Omanati spoglądała na oddalającego się Ark'naka. Żałowała trochę, że spotkała starca, bo wiedziała, że nie zazna spokoju. Właśnie teraz kiedy, jej życie się poukładało, nie potrzebowała przygód, choć bardzo chciała wiedzieć, komu wysyłano kontenery. "Co za głupota", pomyślała, "przecież to niczego nie zmieni? Nie pomoże mi w karierze, a może tylko zaszkodzić".
Wróciła na prom i tego dnia odbyła jeszcze dwa loty. Po zakończeniu pracy udała się do swojej skromnej kwatery. Wynajmowała jeden mały pokoik z dostępem do łazienki i niewielkim aneksem kuchennym. Nie potrzebowała niczego więcej, bo sama nie gotowała, po prostu nie potrafiła. W rodzinnym domu posiłki przyrządzały ciotki, które miały niższy status niż jej matka i do ich obowiązków należało dbanie o rodzinną rezydencję.
Zmęczona Omanati padła na łóżko, twarz wtuliła w poduszkę i nie miała ochoty ruszać się z miejsca. Może pilotowanie nie było jakąś ciężką pracą, ale potrafiło wyczerpać. Dobrze że posiłek zjadła w drodze do kwatery, teraz nie chciałoby jej się wprawiać na miasto, żeby coś upolować. Roześmiała się na tę myśl i spróbowała wyobrazić sobie łowcę polującego na promocję świątecznej ryby. Oczyma wyobraźni zobaczyła Had-sut'te stojącego z włócznią nad pojemnikiem z rybami. Parsknęła śmiechem, ciekawe co porabiał? Może wkupywał się w łaski matrony jakiegoś znakomitego rodu? O Paya, a gdyby to była jej matka?
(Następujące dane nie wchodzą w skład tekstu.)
/-- LOOP_FAULT (R145): 64 consecutive errors beyond ERR_LIM open the loop. -/
def doLoopFault (n : Nat) (s : State) : State :=
  if 64 ≤ (s.drive n).errCnt then
    ((s.setFld (DRV_n_CTL n) DRV_n_CTL_LOOP_EN 0).setFld (DRV_n_STAT n) DRV_n_STAT_LOOP_FAULT 1).mapDrive n
      (fun d => { d with corr := 0, errs := [], ys := [], errCnt := 0 })
  else s

/-! ### Estimates (R146, R148) -/

/-- Samples at the 192 kHz tap in a block. -/
def tapCount (s : State) : Nat := blockN s * 192000 / fsHz s

/-- A level in units of FS/32,768 from a sum of squares in units of (FS/2^31)². -/
def rmsLevel (s : State) (sum : Nat) : Nat × State :=
  let r := isqrtBits 34 (sum / tapCount s) 0
  if r * r * tapCount s = sum ∧ r % 65536 = 0 then (min (r / 65536) 65535, s)
  else (min (r / 65536 + s.free .estimate % 2) 65535, s.freeNext)

/-- A scale register that is neither zero nor infinite nor NaN. -/
def scaleOk (v : Nat) : Option (Nat × Int) :=
  match finite32 v with
  | some (_, m, e) => if m = 0 then none else some (m, e)
  | none => none

/-- |VSCALE / ISCALE| × √(Σv² / Σi²) in unsigned 20.12, or the top value (R146). -/
def impedance (s : State) (n sv si : Nat) : Nat × State :=
  match scaleOk (s.reg (DRV_n_VSCALE n)).toNat, scaleOk (s.reg (DRV_n_ISCALE n)).toNat with
  | some (mv, ev), some (mi, ei) =>
    if si = 0 then (0xFFFFFFFF, s)
    else
      let sh := 2 * (ev - ei) + 24
      let num := mv * mv * sv * 2 ^ sh.toNat
      let den := mi * mi * si * 2 ^ (-sh).toNat
      if 2 ^ 64 * den ≤ num then (0xFFFFFFFF, s)
      else
        let z := rootFree s (num / den)
        (min z.1 0xFFFFFFFF, z.2)
  | _, _ => (0xFFFFFFFF, s)

/-- OPEN_CNT after a valid estimate (R148). -/
def openCount (n : Nat) (s : State) : State :=
  let a := DRV_n_STAT n
  if s.fld (DRV_n_LIM n) DRV_n_LIM_OPEN_TH < (s.reg (DRV_n_ZEST n)).toNat / 4096 then
    s.setFld a DRV_n_STAT_OPEN_CNT (min (s.fld a DRV_n_STAT_OPEN_CNT + 1) 4)
  else (s.setFld a DRV_n_STAT_OPEN_CNT 0).mapDrive n (fun d => { d with openCond := false })

/-- IMPEDANCE_ESTIMATE (R146, R148): `sv` and `si` are Σv² and Σi² of the block at the 192 kHz taps of
SNS2n and SNS2n+1, after R142, in units of (FS/2^31)². -/
def doImpedanceEstimate (n sv si : Nat) (s : State) : State :=
  let v := rmsLevel s sv
  let i := rmsLevel v.2 si
  let z := impedance i.2 n sv si
  let s1 := (z.2.setReg (DRV_n_LEVEL n) (BitVec.ofNat 32 (v.1 + 65536 * i.1))).setReg (DRV_n_ZEST n) (BitVec.ofNat 32 z.1)
  let ok := (scaleOk (s.reg (DRV_n_VSCALE n)).toNat).isSome && (scaleOk (s.reg (DRV_n_ISCALE n)).toNat).isSome
  if ok && decide (s.fld (DRV_n_VMIN n) DRV_n_VMIN_VMIN ≤ v.1) then openCount n s1 else s1

/-! ### Block tick (R137, R150, R152, R469) -/

/-- The drive port collects a sample. -/
def driveCollect (n : Nat) (w : Word) (s : State) : State := s.mapDrive n (fun d => { d with coll := d.coll ++ [w] })

/-- A trigger of R152 is active. -/
def triggered (s : State) (n : Nat) : Bool :=
  let t := s.fld (DRV_n_PAIR n) DRV_n_PAIR_TRIG
  (bits t 0 1 = 1 && drvState s n = 4) || (bits t 1 1 = 1 && (s.drive n).openCond) || (bits t 2 1 = 1 && drvState s n = 5)

/-- Whether the channel's partner is wanted from this tick on. -/
def markWanted (s : State) (n : Nat) : State :=
  s.mapDrive n (fun d => { d with wanted := triggered s n || (d.wanted && drvState s n ≠ 2) })

/-- State entries of a block tick (R150, R469). -/
def drvEnter (s : State) (n : Nat) : State :=
  let en := s.flag (DRV_n_CTL n) DRV_n_CTL_ENABLE
  if drvLive s n && !en then setDrvState s n 0
  else if drvState s n = 1 then setDrvState s n 2
  else if drvState s n = 0 && en && s.flag (DRV_GRP_g_CTL (n / 8)) DRV_GRP_g_CTL_EN_OUT &&
      decide (tget 0 s.grpRise (n / 8) + blockN s ≤ s.frame) then setDrvState s n 1
  else s

/-- The channel latches the collected block (R137). -/
def drvLatch (s : State) (n : Nat) : State := s.mapDrive n (fun d => { d with lat := d.coll, coll := [] })

def partnerOf (s : State) (n : Nat) : Nat := s.fld (DRV_n_PAIR n) DRV_n_PAIR_PARTNER
def autoOn (s : State) (n : Nat) : Bool := s.flag (DRV_n_PAIR n) DRV_n_PAIR_AUTO && partnerOf s n ≠ n

/-- The channel whose samples `p` outputs, if any (R152). -/
def mirrorOf (s : State) (p : Nat) : Option Nat :=
  if drvLive s p then
    (List.range 64).find? (fun n => autoOn s n && partnerOf s n = p && (s.drive n).wanted &&
      !((s.drive p).wanted && autoOn s p && partnerOf s p = n))
  else none

/-- A sample times 10^(gs/40), saturated at ±FS: the answer says whether it is beyond. A product that is
not exact is a free value between 0 and the limit of its sign (R152 states no rounding). -/
def gainStep (gs : Nat) (w : Word) (s : State) : Word × Bool × State :=
  let x := sext 32 w.toNat
  let beyond := decide ((2 ^ 31) ^ 40 < x.natAbs ^ 40 * 10 ^ gs) || decide (2 ^ 31 - 1 < x ∧ gs = 0)
  if gs = 0 ∨ x = 0 then (w, false, s)
  else if beyond then (if x < 0 then 0x80000000 else 0x7FFFFFFF, true, s)
  else
    let m : Nat := s.free .modulator % 2 ^ 31
    (BitVec.ofInt 32 (if x < 0 then -(m : Int) else m), false, s.freeNext)

/-- The block that channel `p` outputs: its own or a failed partner's samples (R137 step 1), then the start
ramp (step 2), whose gain at each sample is not stated beyond its ends. -/
def drvSource (s : State) (p : Nat) : State :=
  let src := mirrorOf s p
  let s0 := s.setFld (DRV_n_STAT p) DRV_n_STAT_MIRRORING (b2n src.isSome)
  let r := match src with
    | none => ((s0.drive p).lat, s0)
    | some n =>
      let gs := min (s0.fld (DRV_n_PAIR n) DRV_n_PAIR_GAIN_STEP) 12
      (s0.drive n).lat.foldl (fun (a : List Word × State) w =>
        let y := gainStep gs w a.2
        (a.1 ++ [y.1], if y.2.1 then setClip p y.2.2 else y.2.2)) ([], s0)
  let q := if drvState s p = 1 then r.1.foldl (fun (a : List Word × State) w =>
      if w = 0 then (a.1 ++ [0], a.2) else (a.1 ++ [BitVec.ofNat 32 (a.2.free .modulator)], a.2.freeNext)) ([], r.2)
    else r
  q.2.mapDrive p (fun d => { d with out := if drvLive s p then q.1 else [] })

/-! ### TDM (R143) -/

def tdmOn (s : State) (p : Nat) : Bool := s.flag (TDM_p_CTL p) TDM_p_CTL_EN

/-- TDM_SLIP: only a target-mode port slips. -/
def doTdmSlip (p : Nat) (s : State) : State :=
  if tdmOn s p && !s.flag (TDM_p_CTL p) TDM_p_CTL_MASTER then
    let s1 := (s.setFld (TDM_p_STAT p) TDM_p_STAT_SLIP 1).setFld (TDM_p_STAT p) TDM_p_STAT_LOCKED 0
    { s1 with tdmSlip := p :: s1.tdmSlip, tdmClean := tput 0 s1.tdmClean p 0 }
  else s

/-- TDM_LOCK: 16 frames without a slip. -/
def doTdmLock (p : Nat) (s : State) : State :=
  if tdmOn s p && decide (16 ≤ tget 0 s.tdmClean p) then s.setFld (TDM_p_STAT p) TDM_p_STAT_LOCKED 1 else s

/-- A word of port `p` as its width carries it. -/
def tdmWord (s : State) (p : Nat) (w : Word) : Word :=
  if s.flag (TDM_p_CTL p) TDM_p_CTL_WIDTH then w else w &&& 0xFFFFFF00

/-- The words received in the frame that ends, and the slip counts. -/
def tdmFrame (xs : List (Nat × Word)) (s : State) : State :=
  let rx := (xs.filter (fun e => e.1 < 128)).foldl (fun (a : List (Nat × Word)) e =>
    let p := e.1 / 16
    tput 0 a e.1 (if tdmOn s p && !s.tdmSlip.contains p then tdmWord s p e.2 else 0)) []
  let clean := (List.range 8).foldl (fun (a : List (Nat × Nat)) p =>
    if tdmOn s p && !s.tdmSlip.contains p then tput 0 a p (min (tget 0 a p + 1) 16) else tput 0 a p 0) s.tdmClean
  { s with tdmIn := rx, tdmClean := clean, tdmSlip := [] }

/-- A word that the exchange gives TDM channel `c` in this frame: sent in the next. -/
def tdmSend (c : Nat) (w : Word) (s : State) : State :=
  { s with tdmOut := tput 0 s.tdmOut c (if tdmOn s (c / 16) then tdmWord s (c / 16) w else 0) }

end Sys2Proof.Machine
end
Naramienny komputer zasygnalizował połączenie przychodzące. Omanati zerknęła, kto usiłuje się z nią połączyć i, nie odebrawszy, odłożyła komputer na miejsce. Nie miała ochoty na rozmowę z matką, jej wymuszona grzeczność i puste zapewnienia, że jest z niej dumna, były tylko grą, którą matka prowadziła od zawsze. Omanati nie chciała udawać.
Po pewnym czasie ikona nadchodzącego połączenia ponownie pojawiła się na wyświetlaczu i znowu moda kobieta postanowiła zaczekać, aż niedoszły rozmówca znudzi się czekaniem i sam się rozłączy. Naciągnęła poduszkę na głowę i czekała, postanowiła, że oddzwoni jutro.
Nim zasnęła, sygnał połączenia odezwał się jeszcze kilka razy. To było dziwne, bo do tej pory rodzina odzyska się do niej bardzo rzadko, żeby nie powiedzieć, że w ogóle
Spała niespokojnie, we śnie matka wciąż ją wolała, dławiące uczucie, że stało się coś strasznego, nie opuszczało jej przez cały czas. Gdy się obudziła, czuła się jeszcze bardziej zmęczona, niż gdy się kładła. Przetarła zaspane oczy, przeciągnęła się i sięgnęła po komputer. Zamierzała oddzwonić do matki i mieć już to z głowy, po to by w spokoju cieszyć się resztą wolnego dnia. Ilość nieodebranych połączeń ją przygniotła, dzwoniła nie tylko matka, ale ciotki również.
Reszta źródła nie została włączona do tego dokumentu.